Crisis, therefore, can also start in the civil society domain and reach the financial realm because of their potential to affect profits. In relation to the City, crises where wrongdoing of senior management is suspected are particularly hard to manage. Merck’s withdrawal of the pain killer Vioxx, in September 2004, after grave accusations about the safety of the drugs reached the public, was also surrounded by controversy and loss of credibility after a string of media reports about the suspicions that top management at the American company knew about the risks and chose not to disclose them to the market and to patients were published (Ibidem, p.167).
These scholars add contingency to the communication process by highlighting different levels of narratives that bring more complexity to the construction of stories and more actors able to challenge corporate narratives and practices that can affect the bottom line. Their view also sheds light on how these routine interactions between firms and financial markets are not simply rhetoric, as promises have to be enacted and failure is punished, both with tangible effects on the corporation itself. Central to this analysis are assumptions about the instrumentality of actors and the importance of numbers in their calculations, presenting a convincing account of failure and change within this environment. On this cultural economy account, narratives are a tool capable of constructing a shared reality that moves forward as long as there is consistency between narratives and numbers. This is enlightening in the context of financial market interactions but its attempts to draw actors from other realms is circumscribed to the effects of these actors’ narratives on firms’ profits, without an analysis of how firms are dealing with these attacks in other spheres. Given the importance of these inherently political actors, any attempt to discuss giant firm representation cannot sidestep interactions outside stock markets.
Moreover, the framework has mainly ex-post explanatory power regarding when and why perceptions change.
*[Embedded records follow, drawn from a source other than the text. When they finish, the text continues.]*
/-- A trap ends a held full/empty action, whether or not the instruction ends it too. -/
theorem State.takeTrap_feLeave (s : State) (k : Nat) (x : TrapInfo) : (s.feLeave k).takeTrap k x = s.takeTrap k x := by
  have gone : ∀ c, ((s.feLeave k).setCtx k c).feLeave k = (s.setCtx k c).feLeave k := by
    intro c
    simp [State.feLeave, State.setCtx, List.filter_filter]
  unfold State.takeTrap
  dsimp only
  rw [gone]
  rfl

/-- The access of a full/empty form. -/
def feAcc (write : Bool) (va : Nat) : PlainAcc := ⟨[⟨0xFF, va⟩], 4, write, false, true, 1⟩

/-- The checks of a full/empty form in the own scratchpad are those of a plain access (R327). -/
theorem feBad_own (own : va < 0x80000) {l : Lane} {n : Nat} (h : s.firstBad k (feAcc write va) = some (l, .cause n)) :
    s.feBad k va write = some (.cause n, ⟨n, 3, l.j, 0, l.va⟩) := by
  have pass : ∀ {m}, m ∈ [2, 3, 6, 7] → s.laneCheck k (feAcc write va) ⟨0xFF, va⟩ m = none := laneCheck_own (l := ⟨0xFF, va⟩) own
  have p1 : s.laneCheck k (feAcc write va) ⟨0xFF, va⟩ 1 = if va % 4 ≠ 0 then some (.cause 6) else none := laneCheck_misaligned _ _
  have p2 := pass (m := 2) (by decide)
  have p3 := pass (m := 3) (by decide)
  have p6 := pass (m := 6) (by decide)
  have p7 := pass (m := 7) (by decide)
  have first : [1, 2, 3, 4, 5, 6, 7].findSome? (s.laneCheck k (feAcc write va) ⟨0xFF, va⟩) =
      [1, 4, 5].findSome? (s.laneCheck k (feAcc write va) ⟨0xFF, va⟩) := by
    simp only [List.findSome?_cons, p2, p3, p6, p7, List.findSome?_nil]
  have fe : s.feBad k va write = ([1, 4, 5].findSome? (s.laneCheck k (feAcc write va) ⟨0xFF, va⟩)).map
      fun b => (b, laneTrap ⟨0xFF, va⟩ b) := by
    have access : (⟨[⟨0xFF, va⟩], 4, write, false, true, 1⟩ : PlainAcc) = feAcc write va := rfl
    simp only [State.feBad, access, windowOf_own own, feCell, List.findSome?_cons, p1, p7, List.findSome?_nil, bne_iff_ne]
    by_cases ha : va % 4 = 0
    · rw [if_neg (not_not_intro ha), if_neg (not_not_intro ha)]
      cases s.laneCheck k (feAcc write va) ⟨0xFF, va⟩ 4 with
      | some b => rfl
      | none => cases s.laneCheck k (feAcc write va) ⟨0xFF, va⟩ 5 <;> rfl
    · rw [if_pos ha, if_pos ha]
      rfl
  rw [firstBad_single rfl, first, Option.map_eq_some_iff] at h
  obtain ⟨b, hb, he⟩ := h
  obtain ⟨rfl, rfl⟩ := Prod.mk.inj he
  rw [fe, hb]
  rfl

/-- A full/empty form in the own scratchpad whose access fails a check traps for it. -/
theorem runPlan_fePlan_bad {reads : Bool} {wait : Option Bool} {act : Nat → Nat → State → State} (own : va < 0x80000) {l : Lane} {n : Nat}
    (h : s.firstBad s.curCtx (feAcc write va) = some (l, .cause n)) :
    runPlan s.curCtx (fePlan s va write reads wait act) s = .next (s.takeTrap s.curCtx ⟨n, 3, l.j, 0, l.va⟩) := by
  rw [fePlan, feBad_own own h]
  exact congrArg Host.Outcome.next (State.takeTrap_feLeave s _ _)

/-- An instruction that is a full/empty form in the own scratchpad traps for the first check that its access fails. -/
theorem traps_of_fePlan {i : Instr} {n : Bool} {p cause : Nat} {u : Uses} {reads : Bool} {wait : Option Bool} {l : Lane}
    {act : Nat → Nat → State → State} (run : exec i s = runPlan s.curCtx (slotN s 3 n p u (fePlan s va write reads wait act)) s)
    (hc : (s.ctx s.curCtx).calm = true) (hp : (s.ctx s.curCtx).rdP p ≠ n) (hq : u.queues = []) (own : va < 0x80000)
    (h : s.firstBad s.curCtx (feAcc write va) = some (l, .cause cause)) : Traps i s ⟨cause, 3, l.j, 0, l.va⟩ :=
  Traps.of_exec (run.trans ((run_slotN s.curCtx s 3 n p u _ hc hp hq).trans (runPlan_fePlan_bad own h)))
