@[simp] theorem validate_doneSig : (validate s).doneSig = s.doneSig := by simp [validate]

@[simp] theorem validate_errFlag : (validate s).errFlag = s.errFlag := by simp [validate]

@[simp] theorem validate_status : (validate s).status = s.status := by simp [validate]

@[simp] theorem validate_pecFail : (validate s).pecFail = { val := (List.range s.n).map (blockFails s), known := true } := by simp [validate, funext (blockFails_setPhase s .validate)]

@[simp] theorem validate_pecOut : (validate s).pecOut = s.pecOut := by simp [validate]

@[simp] theorem validate_pending : (validate s).pending = s.pending := by simp [validate]

@[simp] theorem validate_answer : (validate s).answer = s.answer := by simp [validate]

@[simp] theorem validate_tornDown : (validate s).tornDown = s.tornDown := by simp [validate]

@[simp] theorem validate_code : (validate s).code = s.code := by simp [validate]

@[simp] theorem validate_agg : (validate s).agg = s.agg := by simp [validate]

@[simp] theorem validate_errCount : (validate s).errCount = s.errCount := by simp [validate]

@[simp] theorem validate_todo : (validate s).todo = s.todo := by simp [validate]

@[simp] theorem validate_moved : (validate s).moved = s.moved := by simp [validate]

@[simp] theorem validate_script : (validate s).script = s.script := by simp [validate]

@[simp] theorem validate_draws : (validate s).draws = s.draws + 1 := by simp [validate]

@[simp] theorem validate_ports : (validate s).ports = s.ports ++ [.phase .validate] := by simp [validate]

/-! ### unspecifiedPecFail -/

@[simp] theorem unspecifiedPecFail_n : (unspecifiedPecFail s).n = s.n := rfl

@[simp] theorem unspecifiedPecFail_par : (unspecifiedPecFail s).par = s.par := rfl

@[simp] theorem unspecifiedPecFail_tx : (unspecifiedPecFail s).tx = s.tx := rfl

@[simp] theorem unspecifiedPecFail_rx : (unspecifiedPecFail s).rx = s.rx := rfl

@[simp] theorem unspecifiedPecFail_rxUnspec : (unspecifiedPecFail s).rxUnspec = s.rxUnspec := rfl

@[simp] theorem unspecifiedPecFail_board : (unspecifiedPecFail s).board = s.board := rfl

@[simp] theorem unspecifiedPecFail_tmplCv : (unspecifiedPecFail s).tmplCv = s.tmplCv := rfl

@[simp] theorem unspecifiedPecFail_tmplAx : (unspecifiedPecFail s).tmplAx = s.tmplAx := rfl

@[simp] theorem unspecifiedPecFail_phase : (unspecifiedPecFail s).phase = s.phase := rfl

@[simp] theorem unspecifiedPecFail_pwr : (unspecifiedPecFail s).pwr = s.pwr := rfl

@[simp] theorem unspecifiedPecFail_cs : (unspecifiedPecFail s).cs = s.cs := rfl

@[simp] theorem unspecifiedPecFail_busState : (unspecifiedPecFail s).busState = s.busState := rfl

@[simp] theorem unspecifiedPecFail_inflight : (unspecifiedPecFail s).inflight = s.inflight := rfl

@[simp] theorem unspecifiedPecFail_doneSig : (unspecifiedPecFail s).doneSig = s.doneSig := rfl

@[simp] theorem unspecifiedPecFail_errFlag : (unspecifiedPecFail s).errFlag = s.errFlag := rfl

@[simp] theorem unspecifiedPecFail_status : (unspecifiedPecFail s).status = s.status := rfl

@[simp] theorem unspecifiedPecFail_pecFail : (unspecifiedPecFail s).pecFail = { val := (List.range s.n).map (Config.freeFlag s.draws), known := true } := rfl

@[simp] theorem unspecifiedPecFail_pecOut : (unspecifiedPecFail s).pecOut = s.pecOut := rfl

@[simp] theorem unspecifiedPecFail_pending : (unspecifiedPecFail s).pending = s.pending := rfl

@[simp] theorem unspecifiedPecFail_answer : (unspecifiedPecFail s).answer = s.answer := rfl

@[simp] theorem unspecifiedPecFail_tornDown : (unspecifiedPecFail s).tornDown = s.tornDown := rfl

@[simp] theorem unspecifiedPecFail_code : (unspecifiedPecFail s).code = s.code := rfl

@[simp] theorem unspecifiedPecFail_agg : (unspecifiedPecFail s).agg = s.agg := rfl

@[simp] theorem unspecifiedPecFail_errCount : (unspecifiedPecFail s).errCount = s.errCount := rfl

@[simp] theorem unspecifiedPecFail_todo : (unspecifiedPecFail s).todo = s.todo := rfl

@[simp] theorem unspecifiedPecFail_moved : (unspecifiedPecFail s).moved = s.moved := rfl

@[simp] theorem unspecifiedPecFail_script : (unspecifiedPecFail s).script = s.script := rfl

@[simp] theorem unspecifiedPecFail_draws : (unspecifiedPecFail s).draws = s.draws + 1 := rfl

@[simp] theorem unspecifiedPecFail_ports : (unspecifiedPecFail s).ports = s.ports := rfl

/-! ### endRead -/

@[simp] theorem endRead_n : (endRead s).n = s.n := by
  by_cases h : s.status = .ok <;> simp [endRead, h]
Narratives and numbers discrepancy, contested industry narrative or management wrongdoing cannot explain, for instance, why under Jeff Immelt’s management GE’s shares have chronically underperformed the S&P 500 index by more than 20%, even though the company has met tough financial targets, expanded to fast- growing sectors, increased its participation in booming emerging markets and sold slow-growth and underperforming businesses. In other words, the main measurement of the power or weakness of a story is made against the
absence or existence of contestation: a narrative is considered powerful inasmuch as it is able to avert its own collapse and weak when it does not. While this opens the possibility for failure and change that is missing in structuralist approaches, it does not help our understanding of the processes and elements that gives narratives leverage, which is the main concern of this thesis.